## TASK GOAL
Take the line containing "s.viaBridge l 0 1" as the first and the last line of the records below as the end, and please set down only what lies between them exactly, both ends included.
GIVEN DATA Start Marker
-- ==== Sys2Proof/Machine/Dma.lean ====
section
/-! DEFINITION. The loom's DMA engine (03 R81, R82; 04 R95, R96; 07 R156, R164; 01 R17, R24): checks at issue, transfers,
the commit wait, completion reports of stores (11 R269). -/

namespace Sys2Proof.Machine

open Sys2Proof Host

/-! ### Checks at issue -/

/-- Formats and shapes (R81 and the table "DMA descriptor"). ROWS of zero, and ROW_BYTES or LPITCH out of range, count as misaligned fields,
row 6 of the mistakes, and not as reserved values, row 1 (DESIGN CHOICE, log 77). -/
def dmaShape (dir : Nat) (d : Word512) : Option Reject :=
  let rb := mRowBytes d
  if 10 < mFmt d then some (.row 1)
  else if dir = 2 ∧ (mFmt d = 10 ∨ mRows d ≠ 64 ∨ rb ≠ packedBytes (mFmt d) 64) then some (.row 5)
  else if dir ≠ 2 ∧ (rb % 32 ≠ 0 ∨ rb < 32 ∨ 8192 < rb ∨ mRows d = 0) then some (.row 6)
  else if mOffset d % 32 ≠ 0 ∨ mStride d % 32 ≠ 0 ∨ mPitch d < ceilDiv rb 64 then some (.row 6)
  else if !linesOk (dmaLines d).1 (dmaLines d).2 then some (.row 6)
  else none

/-- The HBM bytes lie in a region that looms may use this way (R24, R96, R138, R156). -/
def State.dmaRegion (s : State) (p dir : Nat) (d : Word512) : Option Reject :=
  let x := s.part p
  let r := mRegion d
  if !x.hasRegion r || x.regionKind r == 5 || (dir == 1 && x.regionKind r == 1)
      || !s.inRegion p r (mOffset d) ((mRows d - 1) * mStride d + mRowBytes d) then some (.region r (mOffset d))
  else none

def State.dmaCheck (s : State) (p dir : Nat) (d : Word512) : Option Reject :=
  firstReject [dmaShape dir d, s.dmaRegion p dir d]

/-! ### Transfers -/

/-- Row i into local memory; each local half line takes the poison of the word it comes from (03 R82). -/
def State.rowIn (s : State) (l : LoomId) (d : Word512) (i : Nat) : State :=
  let p := s.loomPart l
  let r := mRegion d
  let a := dmaAt d i
  let x := (piecesOf a (mRowBytes d)).foldl (fun (y : Loom) c =>
    y.put (64 * (mLine d + i * mPitch d) + (c.1 - a)) (s.readRegion p r c.1 c.2) (s.poisonIn p r c.1 c.2)) (s.loom l)
  (s.setLoom l x).countRead (.loom l) p r a (mRowBytes d)

/-- Row i out to HBM; moving a poisoned value carries the tag and does not consume it (03 R82; 09 R211). -/
def State.rowOut (s : State) (l : LoomId) (d : Word512) (i : Nat) : State :=
  let p := s.loomPart l
  let a := dmaAt d i
  (piecesOf a (mRowBytes d)).foldl (fun (t : State) c =>
    let from_ := 64 * (mLine d + i * mPitch d) + (c.1 - a)
    t.writeRegion (.loom l) p (mRegion d) c.1 (getBytes (t.loom l).mem from_ c.2) (decide ((t.loom l).poisonAt from_ c.2 ≠ 0))) s

/-- Destination row k of a transposed transfer: element n of it is element k of source row n (R81). -/
def State.transposeRow (s : State) (l : LoomId) (d : Word512) (k : Nat) : State :=
  let p := s.loomPart l
  let r := mRegion d
  let f := mFmt d
  let b := elemBytes (fmtWidth f) k
  let row (n : Nat) := unpackElems f 64 (s.readRegion p r (dmaAt d n) (mRowBytes d))
  let a := 64 * (mLine d + k * mPitch d)
  let origins := (List.range 64).map (fun n => s.poisonIn p r (dmaAt d n + b.1) (b.2 + 1 - b.1))
  s.setLoom l ((s.loom l).putElems a (fmtWidth f) (packElems f ((List.range 64).map (fun n => (row n).getD k 0))) origins)

/-- The whole transfer of a descriptor. -/
def State.transfer (s : State) (l : LoomId) (dir : Nat) (d : Word512) : State :=
  if dir = 1 then (List.range (mRows d)).foldl (fun (t : State) i => t.rowOut l d i) s
  else if dir = 0 then (List.range (mRows d)).foldl (fun (t : State) i => t.rowIn l d i) s
  else
    let s1 := (List.range 64).foldl (fun (t : State) k => t.transposeRow l d k) s
    (List.range 64).foldl (fun (t : State) n => t.countRead (.loom l) (t.loomPart l) (mRegion d) (dmaAt d n) (mRowBytes d)) s1

/-! ### Commands -/

/-- Every stack of the transfer can be asked now (R189, R207). -/
def State.dmaReady (s : State) (l : LoomId) (dir : Nat) (d : Word512) : Bool :=
  (s.dmaStacks (s.loomPart l) d).all (fun k => s.reachable (.loom l) k (decide (dir = 1)))

/-- Issue of a DMA descriptor. A read of a copy region waits until the copy of the step is written (07 R164); reads of a
state region find the previous step applied, because the step boundary comes after every update (01 R15, R17). A transfer that
cannot get its credits yet stays in the queue as phase 0, and moves its data before it completes. `hit`: what SECDED finds in its
descriptor, or in a half line that a store reads. -/
def State.dmaOp (s : State) (l : LoomId) (dir : Nat) (hit : Option LoomHit) : State :=
  s.descriptor l (0x3000 + dir) hit (fun s d =>
    let p := s.loomPart l
    if s.unitFull l .dma then s
    else match s.dmaCheck p dir d with
      | some r => s.reject l r
      | none =>
        let lines := [dmaLines d]
        let waits := decide (dir ≠ 1) && s.isCopyRegion p (mRegion d) && !(s.part p).copied
        let held := waits || !s.dmaReady l dir d
        let s0 := s.found l (dTag d) (linesRead (if dir = 1 then lines else [])) hit
        let s1 := s0.toUnit l .dma d (if held then 0 else 3) waits (if dir = 1 then lines else []) (if dir = 1 then [] else lines)
        if held then s1 else s1.transfer l dir d)

def execDmaToLocal (l : LoomId) (hit : Option LoomHit) (s : State) : Outcome State Fault Refusal := .next (s.dmaOp l 0 hit)
def execDmaToHbm (l : LoomId) (hit : Option LoomHit) (s : State) : Outcome State Fault Refusal := .next (s.dmaOp l 1 hit)
def execDmaTransposed (l : LoomId) (hit : Option LoomHit) (s : State) : Outcome State Fault Refusal := .next (s.dmaOp l 2 hit)

/-- Release every waiting entry of a queue. -/
def releaseWaits (phase : Nat) (q : List InFlight) : List InFlight :=
  q.map (fun e => if e.waits then { e with waits := false, phase := phase } else e)

/-- The region's copy is written: the waiting read moves its data and the sequencer goes on (01 R17; 07 R164). -/
def execCommitWaitEnd (l : LoomId) (s : State) : Outcome State Fault Refusal :=
  .next (
    let x := s.loom l
    let p := s.loomPart l
    if s.quadRuns l.q && decide (x.seq = .commitWait) && (s.part p).copied then
      match x.dmaQ.find? (fun e => e.waits) with
      | none => s
      | some e =>
        let ready := s.dmaReady l (dField e.desc 35 32) e.desc
        let s1 := if ready then s.transfer l (dField e.desc 35 32) e.desc else s
        s1.setLoom l { s1.loom l with
          dmaQ := releaseWaits (if ready then 3 else 0) (s1.loom l).dmaQ
          seq := if dSync e.desc then .waitDesc e.nth else .running
          seqSince := s.ns }
    else s)

/-- The entry that a unit finishes: the k-th of the DMA queue, which completes in any order, the oldest of the others (R85). -/
def Loom.finishing (x : Loom) (u : UnitKind) (k : Nat) : Option InFlight :=
  match u with
  | .dma => x.dmaQ[k]?
  | _ => (x.queue u).head?

/-- The latency profile in force delays this completion: a DMA read or a reciprocal, the entries in which the profiles differ (05 R124). -/
def padsOn (d : Word512) : Bool :=
  (dOp d == 0x30 && dField d 35 32 != 1) || (dOp d == 0x20 && dField d 39 32 == 0x12)

/-- The unit finishes a descriptor: one whose transfer waited for credits moves its data first; the entry is freed, a store's report sets
out, waits are released (R86; 11 R269). -/
def execDescriptorComplete (l : LoomId) (u : UnitKind) (k : Fin 16) (s : State) : Outcome State Fault Refusal :=
  .next (if s.quadRuns l.q then
    match (s.loom l).finishing u k with
    | none => s
    | some e =>
      let dir := dField e.desc 35 32
      let late := decide (u = .dma) && decide (e.phase = 0)
      if e.waits || (!late && decide (e.phase ≠ 3)) || (late && !s.dmaReady l dir e.desc) then s
      else
        let s0 := if late then s.transfer l dir e.desc else s
        let x0 := (s0.loom l).setQueue u (((s0.loom l).queue u).erase e)
        let x := if dOp e.desc = 0x30 ∧ dir = 1 then { x0 with stores := x0.stores ++ [BitVec.ofNat 16 (dTag e.desc)] } else x0
        let s1 := (s0.setLoom l (x.released e.nth)).loomTrace l 2 e.nth e.index.toNat e.desc
        if padsOn e.desc then s1.pad (s.loomPart l) (some (ucLoom, loomKey l)) e.nth else s1
  else s)

/-- The report of a completed store with this TAG reaches the hub over the loom's bridge (01 R18; 11 R269), while both run (17 R411). -/
def execStoreReport (l : LoomId) (tag : BitVec 16) (s : State) : Outcome State Fault Refusal :=
  .next (
    if (s.loom l).stores.contains tag && s.quadRuns l.q && !s.hubStopped (s.loomPart l) then
      s.viaBridge l 0 1
        (fun t => t.modPart (t.loomPart l) (fun y =>
          { y with reports := if y.reports.contains (loomKey l, tag) then y.reports else y.reports ++ [(loomKey l, tag)] }))
        (fun t => t.setLoom l { t.loom l with stores := (t.loom l).stores.erase tag })
    else s)

end Sys2Proof.Machine
end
GIVEN DATA End Marker
## EXERCISE RESPONSE
      s.viaBridge l 0 1
        (fun t => t.modPart (t.loomPart l) (fun y =>
          { y with reports := if y.reports.contains (loomKey l, tag) then y.reports else y.reports ++ [(loomKey l, tag)] }))
        (fun t => t.setLoom l { t.loom l with stores := (t.loom l).stores.erase tag })
    else s)

end Sys2Proof.Machine
end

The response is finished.